Но весть о протоиерее Иоанне, проповеднике и чудотворце, разнеслась по всей России. «Тысячи людей ежедневно приезжали в Кронштадт, желая видеть о. Иоанна и получать от него ту или иную помощь. Еще большее число писем и телеграмм получал он: кронштадтская почта для его переписки должна была открыть особое отделение. Вместе с письмами и телеграммами текли к о. Иоанну и огромные суммы денег на благотворительность. О размерах их можно судить только приблизительно, ибо, получая деньги, о. Иоанн тотчас же их раздавал... На эти деньги о. Иоанн ежедневно кормил тысячу нищих, устроил в Кронштадте... „Дом Трудолюбия” со школой, церковью, мастерскими и приютом... а в Санкт-Петербурге построил женский монастырь на Карповке, в котором и был по кончине своей погребен» («Житие св. Иоанна Кронштадтского»).
Отец Иоанн постоянно бывал в Петербурге — его просили совершать молебны в учреждениях, в частных домах, навестить больных. Его окружали толпы почитателей: люди стремились получить благословение, даже просто прикоснуться к нему в надежде, что это принесет желанную помощь. Газета «Неделя» в 1885 году писала о его приездах в Петербург: «В центральной части города раз или два в день образуются огромные скопища... Из какого-нибудь дома или собора показывается священник, известный отец Иоанн. Он окружен толпою и еле движется... Его буквально рвут на части, и огромных усилий ему стоит сесть на извозчика, за которым бежит толпа без шапок...» В 1908 году отец Иоанн умер и был погребен в усыпальнице Иоанновского монастыря в Петербурге. Этот монастырь на набережной реки Карповки стал местом паломничества. По ряду свидетельств, у его гробницы происходили чудесные исцеления. Как и Ксения Петербургская, Иоанн Кронштадтский стал заступником и опорой верующих людей в самые трудные годы жизни города.
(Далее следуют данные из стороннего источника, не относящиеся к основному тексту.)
theorem coreOk_emit {s : State} {e : Emission} {a : Word} (h : CoreOk s) (hbusy : s.status.busy = true)
    (hprod : produce s.build s.engine.snap s.engine.k.toNat s.engine.acc = .ok (e, a)) : CoreOk (emit e a s) := by
  have hleft := h.engine.left hbusy
  have htotal := h.engine.total hbusy
  have hacc := acc_lt_of_produce h.build h.engine.acc hprod
  have hone : (1 : DWord).toNat = 1 := rfl
  have hk : (s.engine.k + 1).toNat = s.engine.k.toNat + 1 := by
    have := s.results.totalSamples.isLt
    rw [BitVec.toNat_add, hone]
    omega
  have hpos : (emit e a s).engine.k.toNat ≤ (emit e a s).results.totalSamples.toNat := by
    simp only [emit_engine, emit_results, hk]
    omega
  refine ⟨h.build, h.payload, h.record.congr rfl rfl, h.results, ?_⟩
  by_cases hend : s.engine.k.toNat + 1 = s.engine.snap.total
  · have hlast : e.last = true := by rw [last_of_produce hprod, hend, beq_self_eq_true]
    exact engineOk_of_idle (by rw [emit_status, if_pos hlast]) hacc hpos
  · have hlast : e.last = false := by rw [last_of_produce hprod, beq_eq_false_iff_ne]; exact hend
    have hstatus : (emit e a s).status = s.status := by rw [emit_status, hlast, if_neg Bool.false_ne_true]
    refine ⟨hacc, hpos, fun _ => h.engine.snap hbusy, fun _ => htotal, fun _ => ?_, fun _ => ?_⟩
    · simp only [emit_engine, hk]
      omega
    · rw [hstatus]
      exact h.engine.notDone hbusy

/-! ## The reset input -/

theorem Guarded.Leads.resetPin {g : Guarded} {s t : State} (h : g.Leads s t) (hidle : s.status.busy = false) :
    t.resetPin = s.resetPin := by
  cases h with
  | built period n _ _ => rw [buildPress_acceptBuild period n hidle]
  | _ => rfl

theorem Effect.Leads.resetPin {f : Effect} {s t : State} (h : f.Leads s t) : t.resetPin = s.resetPin := by
  cases h with
  | accepted g hidle hg => exact hg.resetPin hidle
  | _ => rfl

theorem heldInReset_of_released {s : State} (h : s.resetPin = false) : HeldInReset s :=
  fun hpin => by simp [h] at hpin

/-- Under the reset input the block stays in the reset state (70_reset_and_hazards.md R270). -/
theorem heldInReset_of_event {e : Event} {s t : State} (hlead : e.Leads s t) (h : HeldInReset s) :
    HeldInReset t := by
  cases hlead with
  | unanswered page a htest => exact fun hpin => congrArg (respond .none) (h hpin)
  | answered a hpin hf => exact heldInReset_of_released (hf.resetPin.trans hpin)
  | nothingAccepted => exact h
  | accepted e acc hpin => exact heldInReset_of_released hpin
  | asserted => exact fun _ => rfl
  | released => exact heldInReset_of_released rfl
  | notHeld hpin => exact h

/-- Every event keeps the invariant. -/
theorem inv_of_event {e : Event} {s t : State} (hlead : e.Leads s t) (h : Inv s) : Inv t := by
  obtain ⟨hcore, hheld⟩ := (inv_iff s).1 h
  refine (inv_iff t).2 ⟨?_, heldInReset_of_event hlead hheld⟩
  cases hlead with
  | unanswered page a htest => exact coreOk_respond hcore _
  | answered a hpin hf => exact coreOk_respond (coreOk_of_effect hf hcore) _
  | nothingAccepted => exact hcore
  | accepted e acc hpin hbusy hprod => exact coreOk_emit hcore hbusy hprod
  | asserted => exact coreOk_of_reset h.build rfl rfl rfl rfl rfl rfl
  | released => exact coreOk_of_reset h.build rfl rfl rfl rfl rfl rfl
  | notHeld => exact hcore

theorem inv_inputs {s : State} (h : Inv s) (rest : List Event) : Inv { s with inputs := rest } := by
  obtain ⟨hcore, hheld⟩ := (inv_iff s).1 h
  refine (inv_iff _).2 ⟨coreOk_congr hcore rfl rfl rfl rfl rfl rfl rfl, fun hpin => ?_⟩
  exact congrArg (fun u : State => { u with inputs := rest }) (hheld hpin)

/-! ## The step goes on -/

/-- From a state of the invariant every event goes on: an engine step has its bit and its table entry. -/
theorem perform_goes {s : State} (h : Inv s) (e : Event) : Goes (perform e s) := by
  cases e with
  | host page a =>
    rw [perform]
    obtain ⟨-, hno⟩ | ⟨-, -, hyes⟩ := hostAccess_cases page a s
    · exact ⟨_, hno⟩
    · exact ⟨_, hyes.trans (exec_eq _ s)⟩
  | resetAssert => exact ⟨_, rfl⟩
  | resetRelease => exact ⟨_, rfl⟩
  | accept =>
    rw [perform, sinkAccept]
    split
    · exact ⟨s, rfl⟩
    · rw [engineStep, State.offer]
      cases hbusy : s.status.busy
      · exact ⟨s, rfl⟩
      · obtain ⟨a, hprod, -⟩ :=
          produce_of_snapshotOk h.build (h.engine.snap hbusy) s.engine.k.toNat s.engine.acc
        rw [hprod]
        exact ⟨_, rfl⟩

end Sys2Proof.Machine
end

section
/-! The statements about the invariant of the machine. -/

open Sys2Proof Sys2Proof.Machine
В числе почитателей Иоанна Кронштадтского были люди разной сословной принадлежности, но не интеллигенция. В чем же дело? А все в том же: он поп, более того — олицетворение всего поповского. Суть даже не в том, что деньги, стекавшиеся к нему, он тратил на милостыню, строительство монастырей и храмов, как делали лет за триста до него — но «не в наше просвещенное время». Главное — его проповеди и дневник, составившие книгу «Моя жизнь во Христе». Например, такая запись: «Церковь — собрание видящих все в истинном свете. Все люди в мире не возрождены, подвержены слепоте сердечной, но сословие мнимо-ученых и писателей чиновного мира, студенческого, женского подвержены в большинстве самой гибельной слепоте от гордого самомнения, и тем хуже, что они не сознают своей беды и увидят ее лишь тогда, когда будут умирать и когда вся жизнь покажется им как на ладони» (Иоанн Кронштадтский. «Живой колос с духовной нивы»).
Иоанн Кронштадтский хотел с церковного амвона вразумить Россию, остановить набирающий силу разбег к пропасти. Писать и говорить то, что говорил он, в предреволюционную эпоху было смело — и обречено на провал. «Передовым людям» все это казалось отсталым, убогим... А слушали его «темные массы», которые не умели ни красноречиво убеждать, ни возражать, а после революции и разрухи большей частью разбрелись по своим деревням. Среди них был и мой дед, кронштадтский рабочий. Я помню его в разоренной деревне послевоенных лет, всегда что-то мастерящего и усердно молящегося. Кроткий свет его терпения и молитвы — отсвет трудов отца Иоанна.
Монастырь на Карповке, где погребен Иоанн Кронштадтский, в советское время был заброшен, то ли склад там был, то ли артель... Даже среди других разоренных храмов и монастырей он выглядел особенно опустелым, бессмысленно огромным. Теперь он снова стал монастырем. И записи Иоанна Кронштадтского мы, зная последующее, читаем теперь иначе, чем читали столетие назад, в его времени: «Господи, спаси народ русский, Церковь православную в России — погибают: всюду разврат, всюду неверие; богохульство, безначалие. Господи, спаси Самодержца и умудри Его! Господи, все в Твоих руках, Ты — Вседержитель!»
Закат Петербурга
«Пройдет время, и мы уйдем навеки, нас забудут, забудут наши лица, голоса, и сколько нас было, но страдания наши перейдут в радость для тех, кто будет жить после нас... Музыка играет так весело, так радостно, и кажется, еще немного, и мы узнаем, зачем живем, зачем страдаем... Если бы знать, если бы знать!..» (А. П. Чехов. «Три сестры»).